The denial of insurance coverage based on a pre-exiting health condition is a significant issue.   On the one hand it is unfair for an insurer to be forced provide insurance coverage for a policy that it would never have originally written had it known all the facts.   On the other hand, it is unjust for an insured to be denied insurance coverage for a pre-existing health issue that was inconsequential and for which he did not intentionally mislead anyone.   Whereas the sympathy factor lies with a legitimately disabled insured the brain appreciates that there are important implications to the insurance industry as a whole.   The law attempts to reconcile this dilemma by providing guidance, but there is no clear answer.    

The Case Of Stevey

We will apply the law to a fictional situation which is based on a real case.   A 50 year old self- employed man (let’s call him “Stevey”) had a full time job in construction when he purchased a private policy of disability benefits.   Among other things, in the application for insurance he was asked whether he had ever suffered any form of back disorder over the past three years to which he responded “no”.  The insurer knew Stevey’s profession and knew his age when he answered this question.   The insurer accepted the policy of insurance.   Stevey slipped and fell on ice on the street and suffered a significant fracture to his leg that requires the insertion of a metal plate and several screws.   Stevey may never be able to work in construction ever again.  He has a grade 12 education and always worked in this field since the age of 18.  

The insurance company does not dispute that he has suffered a disability.   After reviewing the clinical notes and records of the treating family physician pre-accident it is discovered that two years prior to the fall that Stevey saw his family doctor on two occasions about back pain and was prescribed orthotics to help alleviate same.  Stevey never filled the prescription for orthotics and continued working full time in construction up until the time of his fall.   The insurer does not assert that the fall occurred on account of any pre-existing back pain.   However, the insurer asserts that had Stevey disclosed this pre-existing condition that it would not have written the policy.   It asserts that Stevey conducted a material misrepresentation and that the policy is void thereby he is not entitled to any insurance benefits.  
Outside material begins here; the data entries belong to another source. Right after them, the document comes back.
-- ==== Sys2Proof/Machine/MemUnit.lean ====
section
/-! DEFINITION. The memory controller's own events: scrubs, refresh and interval maintenance, retraining, and the reads that
latch its address registers (02 R102; 08 R281, R282, R287 to R289). -/

namespace Sys2Proof.Machine

-- Patrol scrub (08 R281, R282; 02 R102).

/-- Size of a channel in bytes. -/
def Device.channelSize (d : Device) : Nat := d.dramSize / 16

/-- A DRAM address lies in a model binding of the active plan or in the mirror region (08 R279). -/
def Device.scrubLive (d : Device) (a : Nat) : Bool :=
  (match d.place a with | .dram 3 _ => true | _ => false) ||
    (match d.seq.plan with
      | some p => p.bindings.any fun b =>
          decide (dramBase + fieldOf b 8 8 ≤ a) && decide (a < dramBase + fieldOf b 8 8 + fieldOf b 16 8)
      | none => false)

/-- The codewords of a 64-byte word are read, corrected and written back; errors are those that have appeared in its first
codeword, and active MEM_SYMBOL slots act on this read (08 R276, R277, R282; 13 R438). -/
def Device.scrubWord (d : Device) (md : Mode) (a errors : Nat) : Device :=
  let (extra, d) := (d.injectErrors a errors).pertMemory a 64
  let sz := codeSize (codeKind (d.place a))
  forL ((List.range (64 / sz)).map fun k => a + k * sz) (fun cw d =>
    (d.readCodeword md cw (mget 0 extra cw) 2 (codeKind (d.place cw) == 0 && d.scrubLive cw) true).2) d

/-- DRAM_SCRUB_STEP: the word at the scrub position of an online channel, which then moves on (08 R281); none while the channel
retrains (08 R288). -/
def execDramScrubStep (channel : Fin 16) (errors : Nat) (s : State) : Host.Outcome State Fault Refusal :=
  let d := s.dev
  let c := channel.val
  if ¬ d.rdB Reg.MEM_SCRUB_CFG_enable ∨ ¬ d.rdB (Reg.MEM_CH_STATUS_online c) ∨ d.rdB (Reg.MEM_CH_STATUS_self_refresh c) ∨ d.channelSize = 0 ∨
      (d.memCh c).retraining then .next s
  else
    let y := (d.memCh c).scrub
    let d := d.scrubWord s.mode (dramBase + dramOffset c y) errors
    let m := d.memCh c
    let wraps := decide (d.channelSize ≤ y + 64)
    settle s (d.setMemCh c { m with scrub := if wraps then 0 else y + 64, sweeps := if wraps then satAdd 16 m.sweeps 1 else m.sweeps })

/-- Size of a slice of shared memory, and the offset of a place in it (02 R98). -/
def sliceSize : Nat := 12 * 2 ^ 20
def Device.shmOffset (d : Device) (slice y : Nat) : Nat :=
  if d.rdB Reg.NE_SHM_CFG_linear then slice * sliceSize + y else y / 1024 * 16384 + slice * 1024 + y % 1024

/-- SHM_SCRUB_STEP: the word at the slice's scrub position (02 R102). -/
def execShmScrubStep (slice : Fin 16) (errors : Nat) (s : State) : Host.Outcome State Fault Refusal :=
  let d := s.dev
  let k := slice.val
  if ¬ d.rdB Reg.NE_SHM_CFG_scrub_en ∨ ¬ d.boot.applicationUp then .next s
  else
    let y := d.memc.shmScrub.getD k 0
    let d := d.scrubWord s.mode (shmBase + d.shmOffset k y) errors
    settle s { d with memc := { d.memc with shmScrub := lset d.memc.shmScrub k ((y + 64) % sliceSize) } }

-- Maintenance and retraining (08 R287, R288).

/-- What the devices of a channel ask for: the refresh rate shown, and MEM_DRAM_HOT when it rises above nominal (08 R287; once
until it is nominal again, DESIGN CHOICE, log entry 43). -/
def Device.refreshRate (d : Device) (c mult : Nat) : Device :=
  let d := d.wr (Reg.MEM_CH_STATUS_refresh_mult c) (min mult 255)
  let m := d.memCh c
  let hot := decide (1 < mult)
  (d.setMemCh c { m with hot }).raiseIf (hot && !m.hot) Ev.MEM_DRAM_HOT (min mult 255 + c * 2 ^ 48)

/-- DRAM_REFRESH_POLL (08 R287). -/
def execDramRefreshPoll (channel : Fin 16) (refreshMult : Nat) (s : State) : Host.Outcome State Fault Refusal :=
  let d := s.dev
  if ¬ d.rdB (Reg.MEM_CH_STATUS_online channel.val) then .next s else nextD s (d.refreshRate channel.val refreshMult)

/-- DRAM_INTERVAL_MAINTENANCE: the channel is blocked for at most 400 ns, which the turn's time counts (08 R287, R289). -/
def execDramIntervalMaintenance (channel : Fin 16) (blockedNs refreshMult : Nat) (s : State) : Host.Outcome State Fault Refusal :=
  let d := s.dev
  let c := channel.val
  if ¬ d.rdB (Reg.MEM_CH_STATUS_online c) then .next s
  else
    let m := d.memCh c
    nextD s ((d.setMemCh c { m with blockedNs := m.blockedNs + min blockedNs 400 }).refreshRate c refreshMult)

/-- DRAM_CHANNEL_FAULT: the channel is retrained (08 R288). -/
def execDramChannelFault (channel : Fin 16) (s : State) : Host.Outcome State Fault Refusal :=
  let d := s.dev
  let c := channel.val
  if ¬ d.rdB (Reg.MEM_CH_STATUS_online c) then .next s else nextD s (d.setMemCh c { d.memCh c with retraining := true })

/-- The accesses that waited for a channel are served in their order (08 R275, R288). -/
def Device.serveWaiting (d : Device) (md : Mode) (c : Nat) : Device :=
  let mine (w : WaitingAccess) : Bool := channelOf (w.address - dramBase) == c
  let due := d.memc.waiting.filter mine
  let d := { d with memc := { d.memc with waiting := d.memc.waiting.filter fun w => !mine w } }
  forL due (fun w d => d.serveAccess md w) d

/-- Self-refresh for a warm start: a channel enters it once the accesses that wait for it have completed (08 R284). -/
def Device.enterRefresh (d : Device) (md : Mode) (c : Nat) : Device :=
  if md = .warmStart ∧ d.rdB (Reg.MEM_CH_STATUS_online c) then d.wr (Reg.MEM_CH_STATUS_self_refresh c) 1 else d

/-- DRAM_RETRAIN_DONE: the channel goes on, or goes offline, and what waited for it is served (08 R284, R288). -/
def execDramRetrainDone (channel : Fin 16) (ok : Bool) (s : State) : Host.Outcome State Fault Refusal :=
  let d := s.dev
  let c := channel.val
  if ¬ (d.memCh c).retraining then .next s
  else
    let d := d.setMemCh c { d.memCh c with retraining := false }
    settle s (((if ok then d else d.channelOffline c 2).serveWaiting s.mode c).enterRefresh s.mode c)

-- Latching reads (08 R289).

/-- MEM_UE_ADDR_LO_READ. -/
def execMemUeAddrLoRead (s : State) : Host.Outcome State Fault Refusal :=
  let d := s.dev
  nextD s (d.readLatching (d.rd Reg.MEM_UE_ADDR_LO_addr_lo) Reg.MEM_UE_ADDR_HI_addr_hi.addr
    (atBits (d.rd Reg.MEM_UE_ADDR_HI_valid) 31 31 + atBits (d.rd Reg.MEM_UE_ADDR_HI_source) 30 28 +
      atBits (d.rd Reg.MEM_UE_ADDR_HI_live) 27 27 + d.rd Reg.MEM_UE_ADDR_HI_addr_hi))

/-- MEM_PROT_ADDR_LO_READ. -/
def execMemProtAddrLoRead (s : State) : Host.Outcome State Fault Refusal :=
  let d := s.dev
  nextD s (d.readLatching (d.rd Reg.MEM_PROT_ADDR_LO_addr_lo) Reg.MEM_PROT_ADDR_HI_addr_hi.addr
    (atBits (d.rd Reg.MEM_PROT_ADDR_HI_valid) 31 31 + d.rd Reg.MEM_PROT_ADDR_HI_addr_hi))

end Sys2Proof.Machine
end

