-- ==== Sys2Proof/Machine/RegAccess.lean ====
section
/-! DEFINITION. Reads and writes of registers: the access classes, what each register shows and what each write does (00
'Register tables', R10, R11; 01 R51 to R54, R64; 02 R104 to R107; 03 R135; 06 R233; 07 R261; 08 R289; 09 R323; 10 R351; 11 R377;
12 R405; 13 R434, R439; 14 R473; 15 R521; 16 R558, R559). -/

namespace Sys2Proof.Machine

-- Registers whose contents are a view of the state.

/-- SP_STATUS.sequencer: stopped, turning, or the final turn before PARKED (01 R64). -/
def Device.sequencerCode (d : Device) (md : Mode) : Nat :=
  if ¬ seqRuns md then 0 else if d.seq.stopping ∨ d.vid.replay.ending then 2 else 1

/-- Elapsed part of the current index in 1/65536 (01 R64). -/
def Spindle.fraction (sp : Spindle) (t : Nat) : Nat :=
  let off := sp.offsetAt t
  let k := sp.indexOf off
  (off - sp.indexStart k) * 65536 / (sp.indexStart (k + 1) - sp.indexStart k)

/-- SP_HOLDOVER (01 R17, R64). -/
def Spindle.holdoverMs (sp : Spindle) : Nat :=
  if sp.lock = .holdover ∨ sp.lock = .holdoverExpired then min ((sp.time - sp.holdoverFrom) / 1000000) (2 ^ 32 - 1) else 0

/-- SP_STATUS (01 R64). -/
def Device.spStatus (d : Device) (md : Mode) : Nat :=
  let (code, slot) := match d.sp.active with | some x => x | none => (0, 0)
  atBits (tcOf (clampInt (-127) 127 d.sp.turnOffset) 8) 31 24 + atBits (d.sequencerCode md) 17 16 + atBits slot 9 8 + atBits code 6 4 + lockCode d.sp.lock

/-- SP_GEARs_STATUS: the newest frame of the stream, and how its last ended one ended (01 R37, R64; 09 R302). -/
def Device.gearStatus (d : Device) (s : Nat) : Nat :=
  let st := d.stream s
  let ended := match st.frames.find? (fun (f : Frame) => f.endAt.isSome) with | some f => f.marks | none => 0
  let now := match st.frames with
    | f :: _ => atBits (b2n f.endAt.isNone) 18 18 + atBits f.ordinal 17 16 + atBits f.linesAccepted 15 0
    | [] => 0
  atBits (b2n (ended &&& fmLong != 0)) 20 20 + atBits (b2n (ended &&& fmShort != 0)) 19 19 + now

/-- Words of the SP block that are views. -/
def Device.liveSp (d : Device) (md : Mode) (a : Nat) : Option Nat :=
  match a - 0x10000000 with
  | 0x004 => some (d.spStatus md)
  | 0x018 => some d.turn
  | 0x01C => some (if d.sp.counting then atBits (d.sp.fraction d.sp.time) 31 16 + d.index else 0)
  | 0x020 => some (d.sp.time % 2 ^ 32)
  | 0x024 => some ((afind d.latch a).getD 0)
  | 0x028 => some (satSigned d.sp.phaseErr 32)
  | 0x02C => some (tcOf d.sp.adjPpb 32)
  | 0x030 => some d.sp.holdoverMs
  | o => if 0x200 ≤ o ∧ o < 0x300 ∧ o % 8 = 4 then some (d.gearStatus ((o - 0x200) / 8)) else none

/-- Mesh row of a core (02 R70). -/
def coreRow (n : Nat) : Nat := let q := n / 8; if q < 2 then q else q + 2

/-- CORE_STATUS of core n: an array runs a descriptor until its last row is written (02 R84, R104). -/
def Device.coreStatus (d : Device) (n : Nat) : Nat :=
  let runs (x : ArrayRt) : Bool := x.item.isSome || !x.draining.isEmpty
  let busy := ((List.range 4).map fun a => if runs (d.array n a) then 2 ^ a else 0).sum
  atBits (b2n d.boot.debugOpen) 9 9 + atBits (b2n (bitAt (d.rd Reg.NE_STATUS_quad_in_reset) (n / 8))) 8 8 +
    atBits (b2n (d.core n).vec.isSome) 4 4 + busy

/-- A word of an accumulator in its own format (02 R107). -/
def Accum.word : Accum → Nat
  | .int v => tcOf v 32
  | .fp w _ => w.toNat

/-- A word of the CORE_DBG_ACC window (02 R107). -/
def Device.debugWord (d : Device) (n o : Nat) : Nat :=
  if ¬ d.boot.debugOpen then 0
  else
    let x := d.array n (o / 0x2000)
    let unit := o % 0x2000 / 8
    match (if o % 8 = 0 then x.bank0 else x.bank1)[unit]? with
    | some w => w.word
    | none => 0

/-- A word of the CORE_DBG_ACC window that shows an accumulator of a pass being fed, while debug is open (02 R107; 04 R164): core,
array, dot unit, and the pass. -/
def Device.fedWord (d : Device) (a : Nat) : Option (Nat × Nat × Nat × PassRt × MatDesc) :=
  let core := (a - 0x11000000) / 0x100000
  let o := a % 0x100000 - 0x80000
  let x := d.array core (o / 0x2000)
  if d.boot.debugOpen ∧ 0x11000000 ≤ a ∧ a < 0x13000000 ∧ 0x80000 ≤ a % 0x100000 ∧ a % 0x100000 < 0x88000 ∧
      (o % 8 == 0) = (x.passParity == 0) then
    match x.feeding, d.arrayDesc x with
    | some p, some m => some (core, o / 0x2000, o % 0x2000 / 8, p, m)
    | _, _ => none
  else none

/-- The sum being built in a dot unit whose pass is fed, with the pass's shift, after g groups; before the first group the value of
the pass before stands (04 R140, R164). How many groups have arrived is free (log entry 44). The window disturbs nothing, so what the
feeders would read is only looked at. -/
def Device.buildingWord (d : Device) (md : Mode) (a core array unit : Nat) (p : PassRt) (m : MatDesc) : Nat :=
  let g := Config.unstated 164 d.freeCtr % (ceilDiv m.k m.fmt.group + 1)
  if g = 0 then d.debugWord core (a % 0x100000 - 0x80000)
  else
    let f := (d.readPass md core array m p.num).1.upTo g
    let (rows, cols) := m.valid p.num
    let (i, j) := (unit / 32, unit % 32)
    (if i < rows ∧ j < cols then (f.dot p.shift i j).1 else f.outside rows cols i j).word

/-- Words of a DMA channel that are views (07 R261); o is the offset from its base. -/
def Device.liveChannel (d : Device) (ch o : Nat) : Option Nat :=
  let c := d.chan ch
  let setWord (x : Option DescRt) (w : Nat) : Nat := match x with | some y => fieldOf y.bytes (4 * w) 4 | none => 0
  let place (x : Option DescRt) : Nat := match x with | some y => atBits y.item 31 16 + atBits y.record 15 0 | none => 0xFFFF0000
  if o = 0x00 then
    some (atBits (d.rd (Reg.DMA_CH_STATUS_last_cause ch)) 19 16 + atBits (d.rd (Reg.DMA_CH_STATUS_cmp_error ch)) 4 4 +
      atBits (d.rd (Reg.DMA_CH_STATUS_load_stall ch)) 3 3 + atBits (d.rd (Reg.DMA_CH_STATUS_bad ch)) 2 2 +
      atBits (b2n c.shadow.isSome) 1 1 + b2n c.active.isSome)
  else if o = 0x04 then some (place c.active)
  else if o = 0x08 then some (place c.shadow)
  else if 0x40 ≤ o ∧ o < 0x80 then some (setWord c.active ((o - 0x40) / 4))
  else if 0x80 ≤ o ∧ o < 0xC0 then some (setWord c.shadow ((o - 0x80) / 4))
  else none

/-- Words of a core's registers that are views. -/
def Device.liveCore (d : Device) (a : Nat) : Option Nat :=
  let n := (a - 0x11000000) / 0x100000
  let o := a % 0x100000
  if o = 0 then some (atBits (coreRow n) 23 20 + atBits (n % 8) 19 16 + atBits (n / 8) 9 8 + n)
  else if o = 4 then some (d.coreStatus n)
  else if 0x1000 ≤ o ∧ o < 0x1200 then d.liveChannel (2 * n + (o - 0x1000) / 0x100) (o % 0x100)
  else if 0x80000 ≤ o ∧ o < 0x88000 then some (d.debugWord n (o - 0x80000))
  else none

/-- Bits set for the members of a list of conditions. -/
def bitsSet (n : Nat) (p : Nat → Bool) : Nat := ((List.range n).map fun k => if p k then 2 ^ k else 0).sum

/-- NE_QTHR: the selected tensor's threshold, shadow or active (03 R135). -/
def Device.shownThreshold (d : Device) : Nat :=
  let x := d.tensor (d.rd Reg.NE_QSTAT_SEL_tensor)
  if d.rdB Reg.NE_SHADOW_CTRL_read_active then x.threshold else x.thresholdShadow.getD x.threshold

/-- Words of the NE, DMA and MEM blocks that are views. -/
def Device.liveNe (d : Device) (a : Nat) : Option Nat :=
  if a = 0x1010011C then some d.shownThreshold
  else if a = 0x14000000 then some (bitsSet 16 fun k => (d.chan (64 + k)).active.isSome)
  else if 0x14001000 ≤ a ∧ a < 0x14002000 then d.liveChannel (64 + (a - 0x14001000) / 0x100) (a % 0x100)
  else if a = 0x1500000C then
    let m := d.memCh 0
    some (atBits m.sweeps 31 16 + (if d.channelSize = 0 then 0 else m.scrub * 65536 / d.channelSize))
  else none

/-- Words of the CSI, ISP, FX, ETH, PWR and MBX blocks that are views. -/
def Device.liveIo (d : Device) (md : Mode) (a : Nat) : Option Nat :=
  let active (p x : Nat) : Bool := d.rdB (Reg.ISP_C_STATUS_active p x)
  if a = 0x16000000 then
    let on := ((List.range 32).filter fun s => d.rdB (Reg.CSI_STREAM_CFG_enable s) && (d.stream s).reject == 0).length
    some (atBits on 13 8 + bitsSet 8 fun r => d.rd (Reg.CSI_RX_STATUS_state r) == 2)
  else if a = 0x16100000 then some (bitsSet 4 fun p => (List.range 8).any fun x => active p x)
  else if 0x16101000 ≤ a ∧ a < 0x16105000 ∧ a % 0x1000 = 0x800 then some (bitsSet 8 fun x => active ((a - 0x16101000) / 0x1000) x)
  else if 0x16101000 ≤ a ∧ a < 0x16105000 ∧ a % 0x1000 = 0x808 then
    let p := (a - 0x16101000) / 0x1000
    some (ceilDiv (((List.range 8).map fun x => if active p x then d.mergeBytes p x else 0).sum) 1024)
  else if a = 0x17000000 then
    some (atBits (bitsSet 8 d.portUp) 15 8 + atBits (b2n (!d.join.waiting.isEmpty)) 2 2 + d.rd Reg.FX_STATUS_train_state)
  else if a = 0x17000018 then some (atBits (d.rd Reg.FX_HOLD_peak_kib) 31 16 + atBits (d.join.used / 1024) 15 0)
  else if a = 0x17100000 then some (bitsSet 3 fun p => d.rd (Reg.ETH_PORT_STATUS_speed p) != 0)
  else if a = 0x17100004 then
    let eth := d.proto.sessions.filter fun x => x.kind == 0
    some (atBits (d.rd Reg.ETH_SESSIONS_refused) 31 16 + atBits (b2n (eth.any fun x => x.role == 1)) 4 4 + atBits eth.length 3 0)
  else if a = 0x18000000 then
    some (atBits (d.rd Reg.PWR_STATUS_cap_limited) 9 9 + atBits (b2n (d.groupActive md)) 8 8 +
      atBits (d.rd Reg.PWR_STATUS_sense_fault) 7 4 + d.rd Reg.PWR_STATUS_mismatch)
  else if a = 0x1A000000 then some (bitsSet 4 fun m => d.proto.sessions.any fun x => x.kind == 2 && x.mailbox == m)
  else none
Is the insurer correct?   The short answer is maybe. 

Ambiguity In A Policy Of Insurance Is Construed In Favor Of The Insured

Surprisingly, the law with respect to the above scenario is far from definitive.   We do know that the general principle of insurance policy interpretation is supposed to favor the insured over that of the insurer where there is any ambiguity[1]:

1.   The objective in construing coverage of liability must be to give effect to the policy’s dominant purpose of indemnities;

2.   Ambiguity in an insurance contract must be construed in favour of the insured;

3.   The court should normally strive to give effect to the objectively reasonable expectations of the insured.

It is recognized that an insurer has the ability and prerogative to draft the policy of insurance to reflect the perils in wishes to insure and exclude the risks that it does not.   This is fair and should be well recognized.   However, when the insurer has not asked a clear question in the application process it will not be given the benefit of the doubt if this becomes a contentious issue later on.   The Supreme Court of Canada explained as follows[2]:

“The insurers put such questions and in such form as they please, but they ‘are bound so to express them as to leave no room for ambiguity.’  To such a case the rule contra proferentum is eminently applicable.”

Getting back to Stevey, the question posed appears to be pretty straightforward and the answer given is pretty definitive.   However, has Stevey given a correct answer to a clear question?   

Has There Been A Material Misrepresentation

The question is whether Stevey reasonably understood the question being asked of him.   The courts have explained that if an insured reasonably believed that he has given a truthful answer to the question posed that he has not engaged in a material misrepresentation[3].

*An applicant can reasonably expect that, having honestly answered the questions in the negative, the conditions required by the insurer have been met, and insurance coverage will issue upon approval of the mortgage;

*In answering questions posed by the insurer, the applicant’s concern must be for the condition for which a physician was consulted, not for any condition which the applicant thought material to the insurance;

*An applicant’s response should be assessed on the basis of whether it was a truthful response to a reasonable lay person’s interpretation of the questions asked.

In most cases, the burden of proof lies with the insured person.   It is the insured that must establish that he has suffered a disability and to prove the value of his damages.   However, in cases involving the voiding of insurance contracts, the burden of proof shifts.  It is the insurer’s responsibility to prove that the insured has engaged in a material misrepresentation with respect to the policy of insurance.  This is not an easy task as an insurer must prove that an insured has acted improperly.  

Further it is not enough for the insurer to prove that a misrepresentation occurred, but rather an it must establish that the misrepresentation is material.[4]  For example, even if Stevey did misrepresent that he did not have any back problems before the fall, there is a live question as to whether seeing a doctor on two occasions is material.   The test in a nutshell is as follows:[5]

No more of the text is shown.